Volvo believes hydrogen fuel-cell trucks will be needed for long-haul goods transportation.  -  Photo: Volvo Trucks

Volvo believes hydrogen fuel-cell trucks will be needed for long-haul goods transportation.

Photo: Volvo Trucks

Volvo Trucks is running tests of fuel-cell-electric trucks with an operational range comparable to diesel trucks, up to 1,000 km, and plans to start customer tests on public roads in 2025.

The testing of fuel-cell electric trucks in commercial traffic will start with select customers in Northern Europe, followed by additional trucks in more countries over the coming years. 

Hydrogen-powered fuel cell electric trucks are expected to be especially suitable for long distance and heavy, energy-demanding assignments, according to Volvo, and could also be an option in countries where battery-charging possibilities are limited.

“I believe that the pilot tests will highlight the potential for fuel-cell electric trucks,” said Jessica Sandström, senior VP of global product management at Volvo Trucks.

The goal of the pilot programs will be to look at all different aspects of the truck’s operation, including working components, handling, and driver experience.

A fuel cell generates its own electricity from the hydrogen onboard instead of being charged from an external source. The only biproduct emitted is water vapor. Volvo’s electric trucks will use two fuel cells with a capacity to generate 300 kW of power, and will have a refuel time of less than 15 minutes.

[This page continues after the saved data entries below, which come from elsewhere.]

-- ==== Sys2Proof/Machine/RType.lean ====
section
/-! DEFINITION. `nop` and the R-type-like instructions: `add`, `sll`, `srl` (`spec/41_nop_rtype.md`). -/

namespace Sys2Proof.Machine

/-- R120: no register is read or written; delta 0. -/
def execNop (s : State) : StepResult := retire none 0 s

/-- R122: `x[rd] <- x[rt] + x[rs]`, in the source's operand order (R123). -/
def execAdd (rd rs rt : RegIdx) (s : State) : StepResult :=
  retire (some (rd, sum32 (s.readReg rt) (s.readReg rs))) 0 s

/-- R124: `x[rd] <- x[rt] << shamt`. -/
def execSll (rd rt : RegIdx) (shamt : Shamt) (s : State) : StepResult :=
  retire (some (rd, shiftLeft32 (s.readReg rt) shamt)) 0 s

/-- R126: `x[rd] <- x[rt] >>u shamt`. -/
def execSrl (rd rt : RegIdx) (shamt : Shamt) (s : State) : StepResult :=
  retire (some (rd, shiftRight32 (s.readReg rt) shamt)) 0 s

end Sys2Proof.Machine
end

Fuel cell technology is still in an early phase of development. While there are many benefits, Volvo noted, there remain some challenges, including developing a large-scale supply of green hydrogen as well as fueling infrastructure. To overcome the lack of available hydrogen when running the pilots, the filling of green hydrogen from renewable sources will be done at a fleet’s home depot. (Green hydrogen is produced by using renewable energy sources, such as wind, water and sun.)

“We expect the supply of green hydrogen to increase significantly during the next couple of years, since many industries will depend on it to reduce CO2,” Sandström said. “The fuel cell trucks will be important for longer and heavier transportations in a few years from now.”

The fuel cells will be supplied by Cellcentric, the joint venture between the Volvo Group and Daimler Truck AG. Cellcentric plans to build one of Europe’s largest series production facilities for fuel cells developed for heavy vehicles.